Hardboiled Pulp: More Than Just a Man’s World

nogoodfromacorpsecorpse 2The world of hardboiled pulp is certainly male-dominated, but there have been female authors who have given the masters of the sub-genre a run for their money. Leigh Brackett is certainly the best known female hardboiled writer, if only for her screenplay adaptation of Raymond Chandler’s The Big Sleep (1945) for director Howard Hawks’s acclaimed film featuring Humphrey Bogart as Philip Marlowe. Brackett also adapted Chandler’s The Long Goodbye (1973) for director Robert Altman’s deconstruction of the genre with Elliott Gould as Marlowe. Less well-remembered is the hardboiled novel that won Brackett the chance to first adapt Chandler, No Good from a Corpse (1944).

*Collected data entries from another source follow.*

-- ==== Sys2Proof/Laws/KeepExecOrders.lean ====
section
/-!
SUPPORT. What every operation of Machine/ExecOrders.lean keeps (Laws/Keep.lean).
-/

namespace Sys2Proof.Machine

variable {ev : Env}

theorem State.orderRow_keeps {s : State} {n : Nat} {lane : Nat} {p : BitVec 128 → Bool} (hg : Good ev s) (hb :
    ev.beat = none) :
    Good ev (State.orderRow s n lane p) := by
  unfold State.orderRow
  repeat' first
    | with_reducible first
      | assumption | rfl | exact Or.inr rfl | exact Or.inl ‹_› | refine Good.of_pair (by assumption) ?_
      | apply State.atEdge_keeps | apply State.winnerActs_keeps | intro _ | apply Good.ite_of | apply apply_ite_good
      | split | dsimp only | apply good_upd
    | exact Or.inr rfl | exact rfl

theorem State.trigRow_keeps {s : State} {n : Nat} {t : Nat} {action : Nat} {sample : Nat} (hg : Good ev s) (hb :
    ev.beat = none) :
    Good ev (State.trigRow s n t action sample) := by
  unfold State.trigRow
  repeat' first
    | with_reducible first
      | assumption | rfl | exact Or.inr rfl | exact Or.inl ‹_› | refine Good.of_pair (by assumption) ?_
      | apply State.atEdge_keeps | apply State.trigActs_keeps | intro _ | apply Good.ite_of | apply apply_ite_good
      | split | dsimp only | apply good_upd
    | exact Or.inr rfl | exact rfl

end Sys2Proof.Machine
end

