theorem execClockOutputApply_keeps {w : Wr} {s : State} {t : State} (hg : Good ev s)
    (h : execClockOutputApply w s = .next t) : Good ev t := by
  unfold execClockOutputApply at h
  refine ok_good h ?_
  repeat' first
    | with_reducible first
      | assumption | rfl | exact Or.inr rfl | exact Or.inl ‹_› | refine Good.of_pair (by assumption) ?_
      | apply State.write_keeps | intro _ | apply Good.ite_of | apply apply_ite_good | split | dsimp only
      | apply good_upd
    | exact Or.inr rfl | exact rfl

theorem execClockOutputLive_keeps {s : State} {t : State} (hg : Good ev s) (hb : ev.beat = none)
    (h : execClockOutputLive s = .next t) : Good ev t := by
  unfold execClockOutputLive at h
  refine ok_good h ?_
  repeat' first
    | with_reducible first
      | assumption | rfl | exact Or.inr rfl | exact Or.inl ‹_› | refine Good.of_pair (by assumption) ?_
      | apply State.advance_keeps | apply State.coreCycle_keeps | intro _ | apply Good.ite_of | apply apply_ite_good
      | split | dsimp only | apply good_upd
    | exact Or.inr rfl | exact rfl

theorem execFirnAccessServed_keeps {bank : Fin 256} {reqs : List FirnReq} {flips : BitVec 576} {s : State} {t :
    State} (hg : Good ev s)
    (h : execFirnAccessServed bank reqs flips s = .next t) : Good ev t := by
  unfold execFirnAccessServed at h
  refine ok_good h ?_
  repeat' first
    | with_reducible first
      | assumption | rfl | exact Or.inr rfl | exact Or.inl ‹_› | refine Good.of_pair (by assumption) ?_
      | apply State.rimeTurn_keeps | apply State.during_keeps | apply State.firnCycle_keeps | intro _
      | apply Good.ite_of | apply apply_ite_good | split | dsimp only | apply good_upd
    | exact Or.inr rfl | exact rfl

theorem execEccWriteBack_keeps {s : State} {t : State} (hg : Good ev s)
    (h : execEccWriteBack s = .next t) : Good ev t := by
  unfold execEccWriteBack at h
  refine ok_good h ?_
  repeat' first
    | with_reducible first
      | assumption | rfl | exact Or.inr rfl | exact Or.inl ‹_› | refine Good.of_pair (by assumption) ?_
      | apply State.writeBack_keeps | apply State.during_keeps | intro _ | apply Good.ite_of | apply apply_ite_good
      | split | dsimp only | apply good_upd
    | exact Or.inr rfl | exact rfl

theorem execRimeRegionStart_keeps {s : State} {t : State} (hg : Good ev s) (hb : ev.beat = none)
    (h : execRimeRegionStart s = .next t) : Good ev t := by
  unfold execRimeRegionStart at h
  refine ok_good h ?_
  repeat' first
    | with_reducible first
      | assumption | rfl | exact Or.inr rfl | exact Or.inl ‹_› | refine Good.of_pair (by assumption) ?_
      | apply State.during_keeps | apply State.toCycle_keeps | apply State.rimeStart_keeps | intro _
      | apply Good.ite_of | apply apply_ite_good | split | dsimp only | apply good_upd
    | exact Or.inr rfl | exact rfl

theorem execRimeCopyDone_keeps {s : State} {t : State} (hg : Good ev s) (hb : ev.beat = none)
    (h : execRimeCopyDone s = .next t) : Good ev t := by
  unfold execRimeCopyDone at h
  refine ok_good h ?_
  repeat' first
    | with_reducible first
      | assumption | rfl | exact Or.inr rfl | exact Or.inl ‹_› | refine Good.of_pair (by assumption) ?_
      | apply State.rimeRun_keeps | apply State.during_keeps | apply State.rimeRest_keeps
      | apply State.rimePhase_keeps | intro _ | apply Good.ite_of | apply apply_ite_good | split | dsimp only
      | apply good_upd
    | exact Or.inr rfl | exact rfl

theorem execRimeTestDone_keeps {mismatched : List MarchMiss} {s : State} {t : State} (hg : Good ev s) (hb : ev.beat
    = none)
    (h : execRimeTestDone mismatched s = .next t) : Good ev t := by
  unfold execRimeTestDone at h
  refine ok_good h ?_
  repeat' first
    | with_reducible first
      | assumption | rfl | exact Or.inr rfl | exact Or.inl ‹_› | refine Good.of_pair (by assumption) ?_
      | apply State.rimeRun_keeps | apply State.during_keeps | apply State.marchEnd_keeps | intro _
      | apply Good.ite_of | apply apply_ite_good | split | dsimp only | apply good_upd
    | exact Or.inr rfl | exact rfl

From the outset, it is clear this is Chandler territory. Brackett’s tough guy private eye hero Ed Clive (named for Brackett’s husband and fellow pulp author, Edmond Hamilton) is very much in the Marlowe tradition and the Los Angeles setting only enhances the authentic feel. More than the trappings, it is the fact that Brackett writes convincingly as a man (particularly in her observations of women as objects of lust who are never to be entirely trusted) that is the most startling. One understands Howard Hawks’s surprise when he hired Brackett as a screenwriter on the strength of this book and found out she was a woman. Murder, blackmail, sultry singers, and beatings and shootings aplenty make No Good from a Corpse an unsung classic of pulp detective fiction.